Output exactly, please, the lines of the records below from the one containing "(if s.running then" through the final line.

*** Opening of Information given ***

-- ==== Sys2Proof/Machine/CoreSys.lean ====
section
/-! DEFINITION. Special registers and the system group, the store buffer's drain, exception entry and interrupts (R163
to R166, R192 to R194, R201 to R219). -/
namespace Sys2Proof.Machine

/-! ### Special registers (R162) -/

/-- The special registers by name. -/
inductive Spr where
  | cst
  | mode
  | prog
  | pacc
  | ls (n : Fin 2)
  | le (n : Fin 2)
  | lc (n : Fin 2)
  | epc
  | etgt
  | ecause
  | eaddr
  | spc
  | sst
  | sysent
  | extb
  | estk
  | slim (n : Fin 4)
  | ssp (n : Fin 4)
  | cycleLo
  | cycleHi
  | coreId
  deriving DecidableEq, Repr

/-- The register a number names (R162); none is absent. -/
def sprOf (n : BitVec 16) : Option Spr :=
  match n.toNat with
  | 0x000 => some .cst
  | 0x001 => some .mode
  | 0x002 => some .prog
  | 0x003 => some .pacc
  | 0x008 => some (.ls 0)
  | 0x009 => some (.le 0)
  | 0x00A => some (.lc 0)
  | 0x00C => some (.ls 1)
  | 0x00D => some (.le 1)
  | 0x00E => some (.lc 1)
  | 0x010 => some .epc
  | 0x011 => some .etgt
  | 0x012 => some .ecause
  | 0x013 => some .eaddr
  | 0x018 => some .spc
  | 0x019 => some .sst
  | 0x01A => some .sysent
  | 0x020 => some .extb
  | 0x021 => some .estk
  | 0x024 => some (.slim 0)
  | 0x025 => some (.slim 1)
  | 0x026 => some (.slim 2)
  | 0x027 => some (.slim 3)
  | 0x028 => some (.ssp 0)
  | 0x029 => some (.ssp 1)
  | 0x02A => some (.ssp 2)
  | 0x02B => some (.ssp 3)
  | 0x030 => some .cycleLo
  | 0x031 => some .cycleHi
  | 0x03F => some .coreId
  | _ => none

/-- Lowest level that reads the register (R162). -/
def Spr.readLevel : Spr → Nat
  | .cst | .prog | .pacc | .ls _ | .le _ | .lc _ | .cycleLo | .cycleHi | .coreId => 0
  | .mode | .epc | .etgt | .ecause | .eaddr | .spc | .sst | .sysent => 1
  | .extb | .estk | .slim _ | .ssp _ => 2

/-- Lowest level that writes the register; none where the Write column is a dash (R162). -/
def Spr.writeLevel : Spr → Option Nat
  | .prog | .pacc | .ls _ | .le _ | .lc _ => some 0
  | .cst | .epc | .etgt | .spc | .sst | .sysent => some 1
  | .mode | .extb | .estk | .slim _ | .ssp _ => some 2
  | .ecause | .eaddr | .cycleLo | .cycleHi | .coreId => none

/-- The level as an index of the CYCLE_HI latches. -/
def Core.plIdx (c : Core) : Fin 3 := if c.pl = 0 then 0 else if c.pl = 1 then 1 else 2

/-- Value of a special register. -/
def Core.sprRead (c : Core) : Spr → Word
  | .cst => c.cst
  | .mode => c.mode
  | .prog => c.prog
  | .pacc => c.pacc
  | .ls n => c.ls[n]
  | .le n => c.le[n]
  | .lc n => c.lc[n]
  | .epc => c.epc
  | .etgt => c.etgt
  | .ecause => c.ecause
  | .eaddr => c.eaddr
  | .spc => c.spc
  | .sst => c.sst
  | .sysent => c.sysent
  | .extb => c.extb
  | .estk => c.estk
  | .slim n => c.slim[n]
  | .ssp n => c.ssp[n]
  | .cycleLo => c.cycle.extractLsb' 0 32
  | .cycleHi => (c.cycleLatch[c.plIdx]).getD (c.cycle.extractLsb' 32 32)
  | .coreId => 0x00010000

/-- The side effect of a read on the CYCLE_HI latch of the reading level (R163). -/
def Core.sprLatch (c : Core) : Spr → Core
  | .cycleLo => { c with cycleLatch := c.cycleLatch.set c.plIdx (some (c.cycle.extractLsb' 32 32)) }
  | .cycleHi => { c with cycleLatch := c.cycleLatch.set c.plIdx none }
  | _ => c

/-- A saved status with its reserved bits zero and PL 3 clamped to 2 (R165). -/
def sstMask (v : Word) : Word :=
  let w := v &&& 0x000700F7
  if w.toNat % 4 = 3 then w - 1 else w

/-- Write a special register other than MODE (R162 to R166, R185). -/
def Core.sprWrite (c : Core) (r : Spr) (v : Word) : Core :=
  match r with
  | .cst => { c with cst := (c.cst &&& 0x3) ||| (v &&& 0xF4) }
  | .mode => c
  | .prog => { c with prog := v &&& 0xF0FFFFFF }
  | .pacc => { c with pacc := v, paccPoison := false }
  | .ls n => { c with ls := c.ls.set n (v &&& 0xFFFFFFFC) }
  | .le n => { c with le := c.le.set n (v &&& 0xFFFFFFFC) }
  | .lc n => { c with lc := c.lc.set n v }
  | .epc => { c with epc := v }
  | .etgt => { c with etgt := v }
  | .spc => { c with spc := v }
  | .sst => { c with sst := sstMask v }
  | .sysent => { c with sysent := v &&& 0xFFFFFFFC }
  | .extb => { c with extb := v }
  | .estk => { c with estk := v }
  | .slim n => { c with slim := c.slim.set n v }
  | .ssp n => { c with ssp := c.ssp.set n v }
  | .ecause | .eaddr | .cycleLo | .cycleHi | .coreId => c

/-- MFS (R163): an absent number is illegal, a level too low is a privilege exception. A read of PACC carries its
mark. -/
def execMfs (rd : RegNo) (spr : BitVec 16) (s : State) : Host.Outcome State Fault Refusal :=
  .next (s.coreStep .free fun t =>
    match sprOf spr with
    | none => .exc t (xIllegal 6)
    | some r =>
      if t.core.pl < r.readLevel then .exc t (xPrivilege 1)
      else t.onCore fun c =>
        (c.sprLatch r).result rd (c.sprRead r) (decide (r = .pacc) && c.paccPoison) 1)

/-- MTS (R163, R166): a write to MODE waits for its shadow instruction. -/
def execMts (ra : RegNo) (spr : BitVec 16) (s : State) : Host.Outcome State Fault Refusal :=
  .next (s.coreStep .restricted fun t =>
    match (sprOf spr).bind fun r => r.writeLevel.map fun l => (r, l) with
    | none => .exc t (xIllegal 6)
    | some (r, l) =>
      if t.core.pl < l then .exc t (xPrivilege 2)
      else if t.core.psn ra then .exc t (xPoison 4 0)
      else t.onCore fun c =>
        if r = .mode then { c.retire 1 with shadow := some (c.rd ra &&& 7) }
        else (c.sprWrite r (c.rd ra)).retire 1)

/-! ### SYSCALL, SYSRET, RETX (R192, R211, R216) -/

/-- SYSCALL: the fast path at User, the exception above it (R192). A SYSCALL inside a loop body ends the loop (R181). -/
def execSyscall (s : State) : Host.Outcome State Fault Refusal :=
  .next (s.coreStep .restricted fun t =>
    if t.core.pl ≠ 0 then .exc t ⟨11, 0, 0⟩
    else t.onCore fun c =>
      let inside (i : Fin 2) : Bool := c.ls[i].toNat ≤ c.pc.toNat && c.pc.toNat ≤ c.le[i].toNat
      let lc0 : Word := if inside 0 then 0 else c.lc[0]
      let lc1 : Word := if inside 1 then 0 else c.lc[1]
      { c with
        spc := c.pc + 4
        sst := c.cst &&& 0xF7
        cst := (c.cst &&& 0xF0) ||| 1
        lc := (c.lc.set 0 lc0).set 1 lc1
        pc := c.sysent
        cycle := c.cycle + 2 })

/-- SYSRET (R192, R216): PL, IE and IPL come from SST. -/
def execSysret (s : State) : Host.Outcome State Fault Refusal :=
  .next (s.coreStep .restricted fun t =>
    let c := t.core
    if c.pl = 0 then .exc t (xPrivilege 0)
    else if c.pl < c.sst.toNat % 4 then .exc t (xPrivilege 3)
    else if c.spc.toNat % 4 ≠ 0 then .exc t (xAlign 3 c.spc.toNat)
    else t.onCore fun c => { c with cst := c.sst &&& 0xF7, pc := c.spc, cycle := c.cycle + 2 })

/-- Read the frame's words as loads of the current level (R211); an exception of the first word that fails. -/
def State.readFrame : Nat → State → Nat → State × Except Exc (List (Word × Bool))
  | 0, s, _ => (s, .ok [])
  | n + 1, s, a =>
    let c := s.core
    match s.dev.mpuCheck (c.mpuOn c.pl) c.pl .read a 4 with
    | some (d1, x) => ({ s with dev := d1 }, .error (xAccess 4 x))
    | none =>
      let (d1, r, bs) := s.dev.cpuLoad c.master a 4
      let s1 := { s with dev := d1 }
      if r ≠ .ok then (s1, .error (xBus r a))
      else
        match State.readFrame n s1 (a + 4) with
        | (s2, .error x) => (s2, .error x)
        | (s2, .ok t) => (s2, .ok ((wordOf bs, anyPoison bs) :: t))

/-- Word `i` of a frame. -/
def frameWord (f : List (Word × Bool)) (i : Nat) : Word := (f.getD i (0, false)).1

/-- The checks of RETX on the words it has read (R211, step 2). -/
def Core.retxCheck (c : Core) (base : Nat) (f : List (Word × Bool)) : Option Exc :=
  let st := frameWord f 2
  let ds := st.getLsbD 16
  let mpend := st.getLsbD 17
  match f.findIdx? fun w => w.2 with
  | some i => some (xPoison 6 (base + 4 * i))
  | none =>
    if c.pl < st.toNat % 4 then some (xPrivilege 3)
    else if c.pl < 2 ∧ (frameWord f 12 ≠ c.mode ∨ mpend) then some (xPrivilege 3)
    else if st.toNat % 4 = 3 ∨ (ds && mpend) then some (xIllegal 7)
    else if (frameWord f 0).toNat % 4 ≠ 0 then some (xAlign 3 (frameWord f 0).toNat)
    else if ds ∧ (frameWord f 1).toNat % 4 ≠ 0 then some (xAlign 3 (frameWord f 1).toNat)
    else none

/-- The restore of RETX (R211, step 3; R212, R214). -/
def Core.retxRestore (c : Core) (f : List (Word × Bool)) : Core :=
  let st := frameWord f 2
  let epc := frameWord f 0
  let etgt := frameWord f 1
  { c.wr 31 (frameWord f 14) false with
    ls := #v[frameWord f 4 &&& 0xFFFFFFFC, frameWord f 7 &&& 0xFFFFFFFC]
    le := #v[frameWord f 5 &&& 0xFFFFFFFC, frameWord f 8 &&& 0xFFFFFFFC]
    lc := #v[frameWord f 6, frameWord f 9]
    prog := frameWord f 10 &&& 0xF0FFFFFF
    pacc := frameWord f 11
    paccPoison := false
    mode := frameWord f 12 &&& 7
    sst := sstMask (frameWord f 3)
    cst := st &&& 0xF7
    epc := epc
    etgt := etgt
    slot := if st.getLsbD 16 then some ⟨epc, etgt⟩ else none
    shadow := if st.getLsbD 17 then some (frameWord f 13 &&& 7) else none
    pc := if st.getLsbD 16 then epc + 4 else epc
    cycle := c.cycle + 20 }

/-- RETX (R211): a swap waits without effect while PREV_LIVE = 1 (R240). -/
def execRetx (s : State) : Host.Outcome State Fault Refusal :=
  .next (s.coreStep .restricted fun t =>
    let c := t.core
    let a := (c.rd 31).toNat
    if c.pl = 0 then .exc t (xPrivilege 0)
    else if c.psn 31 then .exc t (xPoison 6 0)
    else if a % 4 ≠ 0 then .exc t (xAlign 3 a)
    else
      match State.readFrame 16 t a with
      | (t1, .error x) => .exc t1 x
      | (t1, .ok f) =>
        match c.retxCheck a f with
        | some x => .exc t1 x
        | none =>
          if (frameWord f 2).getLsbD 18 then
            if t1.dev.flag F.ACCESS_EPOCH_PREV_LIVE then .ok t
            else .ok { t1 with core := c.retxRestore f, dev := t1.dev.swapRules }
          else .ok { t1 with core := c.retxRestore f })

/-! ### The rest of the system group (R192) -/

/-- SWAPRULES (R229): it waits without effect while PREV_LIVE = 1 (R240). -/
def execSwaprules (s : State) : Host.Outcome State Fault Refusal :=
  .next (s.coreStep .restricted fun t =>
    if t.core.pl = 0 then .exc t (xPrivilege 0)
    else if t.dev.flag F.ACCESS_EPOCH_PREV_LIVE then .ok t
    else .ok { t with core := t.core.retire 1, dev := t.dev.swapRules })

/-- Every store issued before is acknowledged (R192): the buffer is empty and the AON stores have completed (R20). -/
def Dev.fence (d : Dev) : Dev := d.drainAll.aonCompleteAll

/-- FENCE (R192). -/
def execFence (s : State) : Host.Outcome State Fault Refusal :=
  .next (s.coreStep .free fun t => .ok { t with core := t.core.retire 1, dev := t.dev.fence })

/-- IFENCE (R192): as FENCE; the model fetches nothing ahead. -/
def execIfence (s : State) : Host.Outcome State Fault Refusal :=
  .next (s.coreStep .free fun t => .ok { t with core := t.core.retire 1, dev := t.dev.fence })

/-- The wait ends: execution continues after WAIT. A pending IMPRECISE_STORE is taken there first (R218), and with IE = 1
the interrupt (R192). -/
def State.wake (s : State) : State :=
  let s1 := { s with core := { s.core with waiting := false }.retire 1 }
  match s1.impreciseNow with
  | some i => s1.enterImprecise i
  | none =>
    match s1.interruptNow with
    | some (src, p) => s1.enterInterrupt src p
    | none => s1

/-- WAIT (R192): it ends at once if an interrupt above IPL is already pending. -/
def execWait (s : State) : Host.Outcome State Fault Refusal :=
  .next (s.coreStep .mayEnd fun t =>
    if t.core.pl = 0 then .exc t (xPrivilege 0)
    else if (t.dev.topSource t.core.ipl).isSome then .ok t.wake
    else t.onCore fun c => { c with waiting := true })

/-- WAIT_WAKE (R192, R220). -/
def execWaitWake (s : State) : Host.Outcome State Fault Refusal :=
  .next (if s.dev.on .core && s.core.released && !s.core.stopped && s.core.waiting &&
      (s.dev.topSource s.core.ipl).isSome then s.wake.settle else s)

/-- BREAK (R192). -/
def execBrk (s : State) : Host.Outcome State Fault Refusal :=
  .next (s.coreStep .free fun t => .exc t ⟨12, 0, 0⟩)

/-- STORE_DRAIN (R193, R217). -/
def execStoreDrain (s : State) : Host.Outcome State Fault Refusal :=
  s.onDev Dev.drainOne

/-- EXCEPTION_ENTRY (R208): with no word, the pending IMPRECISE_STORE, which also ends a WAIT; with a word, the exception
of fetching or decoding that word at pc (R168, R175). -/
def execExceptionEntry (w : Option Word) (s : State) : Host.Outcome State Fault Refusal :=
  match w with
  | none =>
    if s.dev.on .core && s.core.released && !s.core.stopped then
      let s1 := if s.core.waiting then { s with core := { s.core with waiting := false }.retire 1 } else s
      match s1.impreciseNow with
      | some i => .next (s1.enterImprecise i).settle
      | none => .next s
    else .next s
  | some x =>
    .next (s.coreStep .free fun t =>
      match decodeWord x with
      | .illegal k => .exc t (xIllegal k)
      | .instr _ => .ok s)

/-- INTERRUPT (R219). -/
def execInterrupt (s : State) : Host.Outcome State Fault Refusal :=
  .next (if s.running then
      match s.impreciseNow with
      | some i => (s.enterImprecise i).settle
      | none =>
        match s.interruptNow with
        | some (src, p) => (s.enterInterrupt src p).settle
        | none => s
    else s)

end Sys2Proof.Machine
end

*** Close of Information given ***

Task response>
  .next (if s.running then
      match s.impreciseNow with
      | some i => (s.enterImprecise i).settle
      | none =>
        match s.interruptNow with
        | some (src, p) => (s.enterInterrupt src p).settle
        | none => s
    else s)

end Sys2Proof.Machine
end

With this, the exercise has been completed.